DEEP THOUGHTS FROM AN INSIDER

Sports News - February 12, 2009

Courtesy of The Pragmatic Capitalist

Insiders have been particularly skittish with regards to the recent rally in stocks and the potential recovery. While many have expressed their optimism few have backed up their talk with their own money.  On the back of yesterday’s rail report I received an excellent note from a CEO at a large industrial firm who was kind enough to share his thoughts on the economic recovery:

One of our board members is chairman of a large coal and coke company. He tells me the electric utility industry has so much coal stockpiled they literally have no room to add to their inventory and are talking about contractual push-outs. utilisation at the industrial level is picking up, but… As coal loadings are so significant as a percentage of the aggregate carloadings, this probably has a real impact. This segment of the economic recovery may be skewed by this 9-12 month coal inventory build, which was inconsistent with the path of the recession.

As to the recovery in general, I really think there are elements which will prove essentially unique to this recession. One, there was a confluence of financial system crisis generated by the outrageous CDO scam and near total regulatory and rating agency abdication of responsibility. Two, we had final recognition the US auto makers and the UAW were essentially finished as a manufacturing force in our economy—and GM and Chrysler are still thrashing about with government funding (which will ultimately be written off by the Treasury; poor taxpayer) trying to ignore the conclusion. Three, we’ve had a highly unusual degree of inventory draw-down at both wholesale and retail levels; absolutely extraordinary, really. Four, our savings rate had dipped to zero and must rise to the 6-7% level, but this will mute consumer spending and (fortunately) consumer credit utilisation. Five, we’ve had a clear demonstration [that] years of substandard secondary educational performance has resulted in a large segment of the labour force which is not re-trainable, in a practical sense—making it even more likely labour market improvement will be slow to evidence itself.

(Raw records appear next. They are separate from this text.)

-- ==== Sys2Proof/Machine/Step.lean ====
section
/-! DEFINITION. One step: the command at the front of the queue, or one nanosecond when none waits. -/

namespace Sys2Proof.Machine

/-- The command at the front is taken from the queue and carried out; an empty queue lets one nanosecond pass. -/
def step (s : State) : Host.Outcome State Fault Refusal :=
  match s.pending with
  | [] => .next s.tick
  | c :: rest => exec c { s with pending := rest }

/-- The state with the command that a word spells put at the front of its queue; unchanged where the word spells none. -/
def State.withFetchWord (s : State) (nbits w : Nat) : State :=
  match Sys2Proof.decodeTableWord nbits w with
  | none => s
  | some c => { s with pending := c :: s.pending }

end Sys2Proof.Machine
end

My thoughts, at any rate. Perhaps I’ve demonstrated “I dunno”!

“I dunno” is right. I think most investors and CEO’s would agree with this comment (except for Ken Langone who resoundingly believes things are getting worse).  I think this has to be one of the most interesting and confusing investing environments we will ever experience. Then again, as Mark Twain said:

“October is one of the peculiarly dangerous months to speculate in stocks. The others are July, January, September, April, November, May, March, June, December, August, and February.”